如何在 Java 中验证电话号码（美国格式）？

Question

I just want to know where am i wrong here:

import java.io.*;


    class Tokens{   
            public static void main(String[] args)
            {
               //String[] result = "this is a test".split("");

                String[] result = "4543 6546 6556".split("");
                boolean flag= true;         

                String num[] = {"0","1","2","3","4","5","6","7","8","9"};
                String specialChars[] = {"-","@","#","*"," "};


                for (int x=1; x<result.length; x++)
                {   
                    for (int y=0; y<num.length; y++)
                    {
                        if ((result[x].equals(num[y])))
                        {
                            flag = false;
                            continue;

                        }
                        else
                        {
                            flag = true;
                        }


                        if (flag == true)
                        break;

                    }   

                if (flag == false)
                break;

                }           

                System.out.println(flag);

            }

    }

Answer 1

If this is not homework, is there a reason you're avoiding regular expressions?
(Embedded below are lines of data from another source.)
-- ==== Sys2Proof/Machine/Thermal.lean ====
section
/-! DEFINITION. The thermal sequence (R355, R358 to R360). Its steps take time, so THERM_CRIT and THERM_RESUME are each
run again until the sequence has ended. -/

namespace Sys2Proof.Machine

open Sys2Proof

/-- Every held launch is cancelled (R358 step 2). -/
def State.cancelHeld (s : State) (cause : Nat) : State :=
  (s.launches.filter fun kl => kl.2.faulted && kl.2.st != .retired).foldl (fun s kl => s.cancelLaunch kl.1 cause) s

/-- Priority and LSEQ of a block's launch: the order of the sequence is the highest priority first, then the lower
LSEQ. -/
def State.thermKey (s : State) (bid : Nat) : Nat × Nat :=
  ((Tab.get? s.launches (bid / 256)).elim 0 (·.prio), bid / 256)

/-- One key comes before another. -/
def thermBefore (a b : Nat × Nat) : Bool := b.1 < a.1 || (a.1 = b.1 && a.2 < b.2)

/-- The first of some blocks in the order of the sequence, with what stands beside it. -/
def State.thermFirst (s : State) (xs : List (Nat × Nat)) : Option (Nat × Nat) :=
  xs.foldl (fun acc x => match acc with
    | some (y : Nat × Nat) => if thermBefore (s.thermKey x.2) (s.thermKey y.2) then some x else some y
    | none => some x) none

/-- Regions with a resident block, with the block. -/
def State.residents (s : State) : List (Nat × Nat) := s.regions.filterMap fun r => r.2.resident.map fun b => (r.1, b)

/-- The next region of the sequence is asked to be saved by full scan, without a yield bound; a swap that has begun ends
first. -/
def State.thermSave (s : State) : State :=
  match s.thermFirst s.residents with
  | some (rid, _) => s.modRegion rid fun r =>
      if r.waveBegun || r.pre.any fun q => q.why = 4 then r
      else { r with pre := some ⟨s.time, true, false, 4⟩ }
  | none => s

/-- Nothing is left to save, and no copy is in progress (R358 step 4). -/
def State.thermSaved (s : State) : Bool :=
  s.residents.isEmpty && s.regions.all (fun r => r.2.switching.isNone) &&
    s.cores.all fun c => c.2.engs.all fun e => e.run.isNone

/-- Tiles awake that hold a shadow and no configuration. -/
def State.shadowTilesOnly (s : State) : List Nat :=
  (s.tiles.filter fun t => !t.2.gated && t.2.block.isNone && t.2.shadow.isSome).map (·.1)

/-- The compute rails are removed: loads, shadows and cached images and translations are lost (R358 steps 5 to 7). The banks and the
lasting state of tiles that a shadow alone kept awake are in the full save (R359). -/
def State.railsOff (s : State) : State :=
  let kept := s.shadowTilesOnly
  let s1 := s.regions.foldl (fun s r =>
    let s' := s.abortLoad r.1
    match r.2.armed with
    | some b => (s'.modRegion r.1 fun x => { x with armed := none }).dropShadows r.1 b
    | none => s') s
  let s2 := ((s1.tiles.filter fun t => !t.2.gated && t.2.block.isNone).map (·.1)).foldl State.gateNow s1
  { s2 with
    dies := s2.dies.map fun (d : Nat × Die) => (d.1, { d.2 with icache := [], tlb := [] })
    cores := s2.cores.map fun (c : Nat × Core) => (c.1, { c.2 with ballast := 0, lastLoad := 0, load := 0 })
    ucaches := []
    thermal := { s2.thermal with off := true, kept := kept } }

/-- One round of the sequence from step 2 on. -/
def State.thermStep (s : State) : State :=
  let s1 := s.cancelHeld 0x96
  if s1.thermSaved then s1.railsOff else s1.thermSave

/-- THERM_CRIT (R358): a die's sensor reaches the critical mark; the event is posted when the sequence begins, or another
die joins it. A mark reached while the device resumes starts the sequence again from step 2 (R360). -/
def execThermCrit (die : Fin 8) (temp : BitVec 8) (s : State) : Host.Outcome State Fault Refusal :=
  if s.thermal.off || temp.toNat < s.host.thermCrit.toNat then .next s
  else if s.thermal.resuming then
    .next { s with thermal := { s.thermal with resuming := false, critDies := putNat s.thermal.critDies die.val } }.thermStep
  else if s.thermal.critDies.contains die.val then .next s.thermStep
  else
    let s1 := s.report 0x96 none 0 ones (w64 die.val ||| place temp.toNat 8) 0 0
    .next { s1 with thermal := { s1.thermal with critDies := putNat s1.thermal.critDies die.val } }.thermStep

/-- A die attests again as the rails come back, with its two base dies (R360 step 2): a chiplet whose measurements do not agree
stays or goes into quarantine with a class-B alarm, of an index that is open; one whose reset the sequence took over leaves
quarantine (R403). -/
def State.attestAgain (ok : BitVec 26) (s : State) (c : Nat) : State :=
  let inReset := s.trust.resets.any (fun r => r.chiplet = c) && !s.trust.failed.contains c
  if ok.getLsbD c || c = 8 then if inReset then s.reattest c else s
  else if s.trust.quarantined.getLsbD c && !inReset then s
  else
    let (v, s1) := s.takeFree
    s1.alarmB c (v.toNat % 3 + 1)

/-- The rails are restored: every die attests again, `ok` naming those that pass, each core resumes at its REQ (R386), and the
cancels recorded meanwhile are applied (R355, R360). -/
def State.railsOn (s : State) (us : Nat) (ok : BitVec 26) : State :=
  let s1 := { s with
    thermal := { s.thermal with off := false, resuming := true, cancels := [], us := us }
    cores := s.cores.map fun (c : Nat × Core) => (c.1, { c.2 with cur := c.2.req }) }
  s.thermal.cancels.foldl State.cancel ((List.range 26).foldl (State.attestAgain ok) s1)

/-- Blocks of the full save with their regions. -/
def State.fullSaved (s : State) : List (Nat × Nat) :=
  (s.frames.filter fun f => 2 ^ 20 ≤ f.1).map fun f => (f.2.rid, f.2.bid)

/-- The load of the next block to restore begins (R360 step 6). -/
def State.thermLoad (s : State) (rid bid : Nat) : State :=
  match Tab.get? s.regions rid with
  | some r =>
    if r.armed = some bid || r.loading.any fun l => l.bid = bid then s
    else
      let s1 := match r.armed with
        | some a => (s.modRegion rid fun x => { x with armed := none }).dropShadows rid a
        | none => s
      (s1.abortLoad rid).modRegion rid fun x => { x with loading := some ⟨bid, [], none⟩ }
  | none => s

/-- THERM_RESUME (R360): every sensor lies at or below the resume mark; `us` is the time off, and `attest` names the chiplets that
pass their attestation. The saved regions are restored one by one; after the last one the event is posted and release resumes. -/
def execThermResume (back : RailsBack) (s : State) : Host.Outcome State Fault Refusal :=
  let s1 := if s.thermal.off then s.railsOn back.us back.attest else s
  if !s1.thermal.resuming then .next s
  else match s1.thermFirst s1.fullSaved with
    | some (rid, bid) => .next (s1.thermLoad rid bid)
    | none =>
      .next { (s1.report 0x97 none 0 ones (w64 s1.thermal.us) 0 0) with
        thermal := ⟨false, false, [], [], 0, s1.thermal.kept⟩ }

end Sys2Proof.Machine
end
Here are some useful ones: http://regexlib.com/DisplayPatterns.aspx?cattabindex=6&categoryId=7

More generally, your code doesn't seem to validate that you have a phone number, it seems to merely validate that your strings consists only of digits. You're also not allowing any special characters right now.

Answer 2

Asides from the regex suggestion (which is a good one), it would seem to make more sense to deal with arrays of characters rather than single-char Strings.

In particular, the split("") call (shudder) could/should be replaced by toCharArray() . This lets you iterate over each individual character, which more clearly indicates your intent, is less prone to bugs as you know you're treating each character at once, and is more efficient*. Likewise your valid character sets should also be characters.

Your logic is pretty strangely expressed; you're not even referencing the specialChars set at all, and the looping logic once you've found a match seems odd. I think this is your bug; the matching seems to be the wrong way round in that if the character matches the first valid char, you set flag to false and continue round the current loop; so it will definitely not match the next valid char and hence you break out of the loop with a true flag. Always.

I would have thought something like this would be more intuitive:

private static final Set<Character> VALID_CHARS = ...;

public boolean isValidPhoneNumber(String number)
{
    for (char c : number,toCharArray())
    {
        if (!VALID_CHARS.contains(c))
        {
           return false;
        }
    }

    // All characters were valid
    return true;
}

This doesn't take sequences into account (eg the strings "--------** " and "1" would be valid because all individual characters are valid) but then neither does your original code. A regex is better because it lets you specify the pattern, I supply the above snippet as an example of a clearer way of iterating through the characters.

*Yes, premature optimization is the root of all evil, but when better , cleaner code also happens to be faster that's an extra win for free.

Answer 3

Maybe this is overkill, but with a grammar similar to:

<phone_numer> := <area_code><space>*<local_code><space>*<number> |
                 <area_code><space>*"-"<space>*<local_code><space>*"-"<space>*<number>
<area_code>   := <digit><digit><digit> | 
                 "("<digit><digit><digit>")"
<local_code>  := <digit><digit><digit>
<number>      := <digit><digit><digit><digit>

you can write a recursive descent parser. See this page for an example.

Answer 4

您可以在 Java 中签出 Pattern 类，使用此类非常容易使用正则表达式： https : //docs.oracle.com/javase/1.5.0/docs/api/java/util/regex/Pattern.html 。